The points are all well taken.
Point one is certainly true. Fresh is neither a necessary nor a sufficient condition to be perceived as upscale. But, certainly, there has been a shift in the food business and consumer perception. Specialty foods started out in the U.S. as being a lot of European imports, typically jarred or canned. Now the feeling of walking into an upscale store is that you are going to be surrounded by bakery and produce, floral, foodservice operations, a broad assortment of olives and artisanal cheeses. These are the cues that tell a consumer that this is an upscale venue. It is very difficult to imagine an upscale emporium that doesn’t do fresh.
Point two confirms our point. It is going to be very difficult to get consumers comfortable with the idea that Wal-Mart is the place to go for values when you live paycheck to paycheck but that it is also a great place for people with money to burn to buy their fashion-forward clothes.
Point three, with its reference to Gallo wines — an effort that has taken decades — points out that what Wal-Mart wants to do may be theoretically possible but is fraught with difficulties.
Point four reminds us that being two things at once isn’t only difficult for consumers to perceive. It is difficult for an organization to execute. If you know your job is to offer “Every Day Low Prices” to people who live paycheck to paycheck, you have a benchmark against which to evaluate your decisions. But if sometimes you are doing that and sometimes you are selling upscale people who are attracted to the store by a sale on hot toys, you lose any basis for deciding what products to carry, how to price things and, in general, lose focus.
Point five reminds us that many times retailers mess up the ownership of multiple concepts. This is typically because they lose sight of the consumer and are focused on logistics and supply chain management.
A&P got in trouble years ago after buying Waldbaum’s when it wanted to buy more efficiently and changed many specs to A&P specs. Business fell off and old-timers found themselves being called out of retirement to reinstitute old ways as the Waldbaum’s clientele rejected the A&P specs.
More recently, Safeway got in trouble as it purchased strong regional chains such as Dominick’s in Chicago, Randall’s in Texas and Genuardi’s in Pennsylvania — then proceeded to abandon much of the brand equity it purchased as it looked to gain production efficiencies by putting Safeway private label items in stores, even if consumers preferred the old stores’ private label brand.
Ownership doesn’t destroy a banner. It is owners who do.
Speaking of owners, we also received this note in regard to the same article:
This reminds me of a conversation I had with Ernest Gallo in another career about twenty years ago.
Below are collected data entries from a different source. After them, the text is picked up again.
-- ==== Sys2Proof/Machine/HeldRows.lean ====
section
/-! DEFINITION. Held rows: group 0x0F, the rule for swaps, and the events of R242, R244 and R246 that instructions await. -/

namespace Sys2Proof.Machine
open Bits

/-! ### Swaps (R227) -/

/-- Some page of a stack maps a member of a group with PIN = 1. -/
def State.groupPinned (s : State) (group : Nat) : Bool :=
  let stack := group / 2 ^ 20
  (s.mtu stack).pages.any fun p =>
    let e := s.pte ((stack * 2 ^ 33 + p) * 65536)
    field e 61 3 == 1 && field e 0 25 / 4 == group && bit e 57
/-- The frame of a held row's page. -/
def State.rowFrame (s : State) (row : Nat) : Nat := match s.place (row * 1024) with | .ok p => p.phys / 65536 | .error _ => 0
/-- The group's fast member has a held row. -/
def State.groupHeld (s : State) (group : Nat) : Bool :=
  s.rowSlots.any fun x => s.rowFrame x.2.row == group * 4 + s.residentOf group
/-- A checkpoint quiesce is in force: no swap starts (R227, R453). -/
def State.quiescing (s : State) : Bool := match s.ck.st with | .quiescing => true | .quiesced => true | .writing => true | .written => true | _ => false
/-- Placing has stopped: from QUIESCE to RESUME, and after a failed SNAP or LOAD; a QUIESCE that fails for its area changes nothing
else (R452, R453, R457). -/
def State.halted (s : State) : Bool := match s.ck.st with | .running => false | .failed => s.ck.err != 7 | _ => true
/-- The group may be swapped (R227). -/
def State.maySwap (s : State) (group : Nat) : Bool := !s.quiescing && !s.groupHeld group && !s.groupPinned group

/-! ### Tokens (R241) -/

def Block.hold (b : Block) (h : Nat) : Hold := (b.holds[h]?).getD {}
/-- The hold-table entry that a token names with its epoch. -/
def Block.named (b : Block) (t : Word) : Option Nat :=
  let h := field t 5 3
  if t.getLsbD 15 && field t 0 4 == 0 && h < b.holds.length && (b.hold h).epoch == t.extractLsb' 16 16 then some h else none
/-- The hold-table entry of a valid token. -/
def Block.token (b : Block) (t : Word) : Option Nat := (b.named t).filter fun h => (b.hold h).held
/-- The token granted for an entry. -/
def Block.grant (b : Block) (h : Nat) : Word := at_ 32 16 16 (b.hold h).epoch.toNat ||| at_ 32 15 1 1 ||| at_ 32 5 3 h

/-! ### ROWOPEN (R246) -/

/-- What ROWOPEN finds for a row whose page is translated. -/
inductive RowAnswer where
  | slotTrap
  | refused (status : Nat)
  | swap (dfn : Nat)
  | held (h : Nat)
  | opens (h slot : Nat)
  deriving DecidableEq, Repr
/-- The lowest free physical slot of a row's pseudo-channel (R241). -/
def State.freeSlot (s : State) (phys : Nat) : Option Nat :=
  let c := 128 * (phys / 2 ^ 38) + Config.pseudoChannel (phys / 1024) % 128
  ((List.range 8).map (8 * c + ·)).find? fun k => (Sparse.find? s.rowSlots k).isNone
/-- ROWOPEN's choice, in the order of R246. -/
def State.rowAnswer (s : State) (b : Block) (row : Nat) (p : Place) (nowait : Bool) : RowAnswer :=
  match (List.range b.holds.length).find? fun h => (b.hold h).held && (b.hold h).row == row with
  | some h => .held h
  | none =>
    -- the entry that waits to hold this row again, else a free one, else one that waits for another row, which is dropped for it
    let pick (g : Hold → Bool) : Option Nat := (List.range b.holds.length).find? fun h => !(b.hold h).held && g (b.hold h)
    match (pick fun e => e.reopenBy.isSome && e.row == row) <|> (pick (·.reopenBy.isNone)) <|> pick fun _ => true with
    | none => .slotTrap
    | some h =>
      let dfn := p.phys / 65536
      if zoneBase ≤ p.phys then .refused 5
      else if s.blocks.any fun x => x.bid != b.bid && x.holds.any fun e => e.held && e.row == row then .refused 1
      else if !s.inFast dfn then
        if !s.maySwap (dfn / 4) then .refused 3 else if nowait then .refused 4 else .swap dfn
      else match s.freeSlot p.phys with
        | none => .refused 2
        | some k => .opens h k
/-- Hold a row at a physical address: the entry becomes HELD with its epoch, and the row is opened (R241, R246). -/
def State.holdRow (s : State) (bid h row slot phys : Nat) : State :=
  { s.updBlock bid fun b => { b with holds := b.holds.modify h fun e => { e with held := true, row := row, slot := slot, reopenBy := none } }
    with rowSlots := Sparse.insert slot { blk := bid, h := h, row := row, key := phys / 2 ^ 18 * 64 + phys / 1024 % 64, openFrom := s.devTime.toNat } s.rowSlots }
/-- ROWOPEN's reference, offset, and whether its row may be held at all. -/
def State.rowCheck (s : State) (ref : DWord) (o : Int) : Except Event Acc :=
  match s.checkHandle s.curCore s.curCtx s.curTenant ref o 1024 { kinds := [1], r := true, rowDirect := true, align := 1024 } with
  | .error ev => .error ev
  | .ok e =>
    if Ent.gran e < 2 then .error (memFault causeAlign ref o)
    else match s.iaOf s.curCore s.curCtx e ref o.toNat with
      | .error ev => .error ev
      | .ok ia => match s.place ia with
        | .error c => .error (memFault c ref o ia)
        | .ok p => .ok { ent := e, ia := ia, place := p }
/-- ROWOPEN: once for the block, from the lowest acting slot; a swap is awaited, and the instruction is then executed again (R246). -/
def execRowopen (f : Fields) (s : State) : Result := s.noTry f 0x0F fun s =>
  match s.acting f with
  | [] => .next s.goOn
  | l :: _ =>
    let ref := (s.curCrew.fibre l).pair f.a.toNat
    let o : Int := refOff ref + f.x.toInt
    let b := s.curBlock
    if b.holds.isEmpty then s.raise f (some l) { cause := causeRowSlot }
    else match s.rowCheck ref o with
      | .error ev => s.raise f (some l) ev
      | .ok a =>
        let row := a.ia / 1024
        let s := s.keepEntry s.curCore s.curCtx ref
        let give (s : State) (tok : Word) : Result :=
          .next (s.updCur (fun c => { c with rowWait := none }) |>.issueLong f { writes := (s.acting f).map fun i => (i, [(f.d.toNat, tok)]) } [f.d.toNat])
        match s.rowAnswer b row a.place (f.mbit 0) with
        | .slotTrap => s.raise f (some l) { cause := causeRowSlot }
        | .refused st => give s (BitVec.ofNat 32 st)
        | .held h => give s (b.grant h)
        | .opens h k =>
          let s := if (b.hold h).row == row then s else if (b.hold h).reopenBy.isSome then s.dropHold s.cur.blk h else s
          give (s.holdRow s.cur.blk h row k a.place.phys) (s.curBlock.grant h)
        | .swap dfn =>
          let s : State := { s with promotions := if s.promotions.any (·.dfn == dfn) then s.promotions
            else s.promotions ++ [{ dfn := dfn, task := some s.curBlock.task }] }
          (s.updCur fun c => { c with rowWait := some ⟨s.cur.mask, s.cur.pc, s.cur.word, f⟩ }).stall 5
/-- ROWOPEN_SWAP_DONE: the awaited swap is complete, and the strand that stands at the ROWOPEN executes it again in full when it is the one
to issue next (R106, R246). A wait whose fibres have left its PC is over. -/
def execRowopenSwapDone (blk crew : Nat) (s : State) : Result :=
  let c := s.crew blk crew
  match c.rowWait with
  | none => .next s
  | some w =>
    let m := c.strandAt w.pc.toNat
    if !s.crewMoves blk crew || s.fatalDue blk crew || c.nextEntry.isSome || c.trapWaits m then .next s
    else if m &&& w.mask == 0 then .next (s.updCrew blk crew fun c => { c with rowWait := none })
    else if c.nextPlace != some w.pc.toNat then .next s
    else execRowopen w.f { s with cur := { blk := blk, crew := crew, mask := m, pc := w.pc, word := w.word } }

/-! ### ROWREL, ROWLD, ROWST, ROWQ (R247 to R249) -/

/-- ROWREL; an entry that waits to be held again after a restore is dropped too (R247, R384). -/
def execRowrel (f : Fields) (s : State) : Result := s.noTry f 0x0F fun s =>
  match s.acting f with
  | [] => .next s.goOn
  | l :: _ =>
    match s.curBlock.named ((s.curCrew.fibre l).reg f.a.toNat) with
    | none => .next s.goOn
    | some h => .next (s.goOn.dropHold s.cur.blk h)
/-- Accesses through a valid token to its row reopen a row the controller has closed (R242). -/
def State.reopenRows (s : State) (f : Fields) (q : Req) (l : List Want) : State :=
  let b := s.curBlock
  l.foldl (fun s w =>
    match b.token ((s.curCrew.fibre w.slot).reg f.b.toNat), s.checkRef w.ref w.o (sizeBytes f.size) q .write with
    | some h, .ok a =>
      let e := b.hold h
      if a.ia / 1024 != e.row then s
      else match Sparse.find? s.rowSlots e.slot with
        | some r => if r.opened then s else
            { s with rowSlots := Sparse.insert e.slot { r with opened := true, openFrom := s.devTime.toNat } s.rowSlots }
        | none => s
    | _, _ => s) s
/-- ROWLD: through the held row or as an ordinary access, with one value either way (R245, R248). -/
def execRowld (f : Fields) (s : State) : Result := s.noTry f 0x0F fun s =>
  let l := s.semWants f
  match s.checkWants l (sizeBytes f.size) (Req.load (sizeBytes f.size)) .load with
  | .error (i, ev) => s.raise f (some i) ev
  | .ok _ => (s.reopenRows f (Req.load (sizeBytes f.size)) l).loadAll f l false
/-- ROWST (R248). -/
def execRowst (f : Fields) (s : State) : Result := s.noTry f 0x0F fun s =>
  let l := s.semWants f
  match s.checkWants l (sizeBytes f.size) (Req.store (sizeBytes f.size)) .store with
  | .error (i, ev) => s.raise f (some i) ev
  | .ok _ => (s.reopenRows f (Req.store (sizeBytes f.size)) l).storeAll f l false
/-- ROWQ's word for a token (R249). -/
def State.rowWord (s : State) (b : Block) (t : Word) : Word :=
  match b.token t with
  | none => 0
  | some h =>
    let e := b.hold h
    let isOpen := match Sparse.find? s.rowSlots e.slot with | some r => r.opened | none => false
    at_ 32 31 1 1 ||| at_ 32 30 1 isOpen.toNat ||| at_ 32 16 13 e.slot ||| at_ 32 0 3 h
/-- ROWQ, replay-eligible (R249, R397). -/
def execRowq (f : Fields) (s : State) : Result := s.noTry f 0x0F fun s =>
  s.replayForm f [f.d.toNat] (srcReg f.a) (fun _ => 0) fun a _ => ([(f.d.toNat, s.rowWord s.curBlock (loWord a))], 0)

end Sys2Proof.Machine
end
He wanted to upscale the image of his wines. I explained to him that he’d spent a half billion dollars over a forty year period positioning Gallo as good cheap wine. (Remember Gallo Hearty Burgundy?) I told him it would take a generation and a billion dollars to accomplish this task. He said, “I better get started right away.” Family companies have options that public companies don’t.
— Frank McCarthy
Vice President of Marketing
Albert’s Organics/United Natural Foods
Indeed they do. Publicly held companies probably wouldn’t have the time horizon or willingness to pay the price to do what Gallo has done. Of course, I am not sure they should. What Gallo did was important to Earnest Gallo and worth it to him, because it was his name on the bottle.
A normal company would say it is not worth the effort to rehabilitate a name. It is cheaper and easier to just grab a new one. Which was our suggestion to Wal-Mart.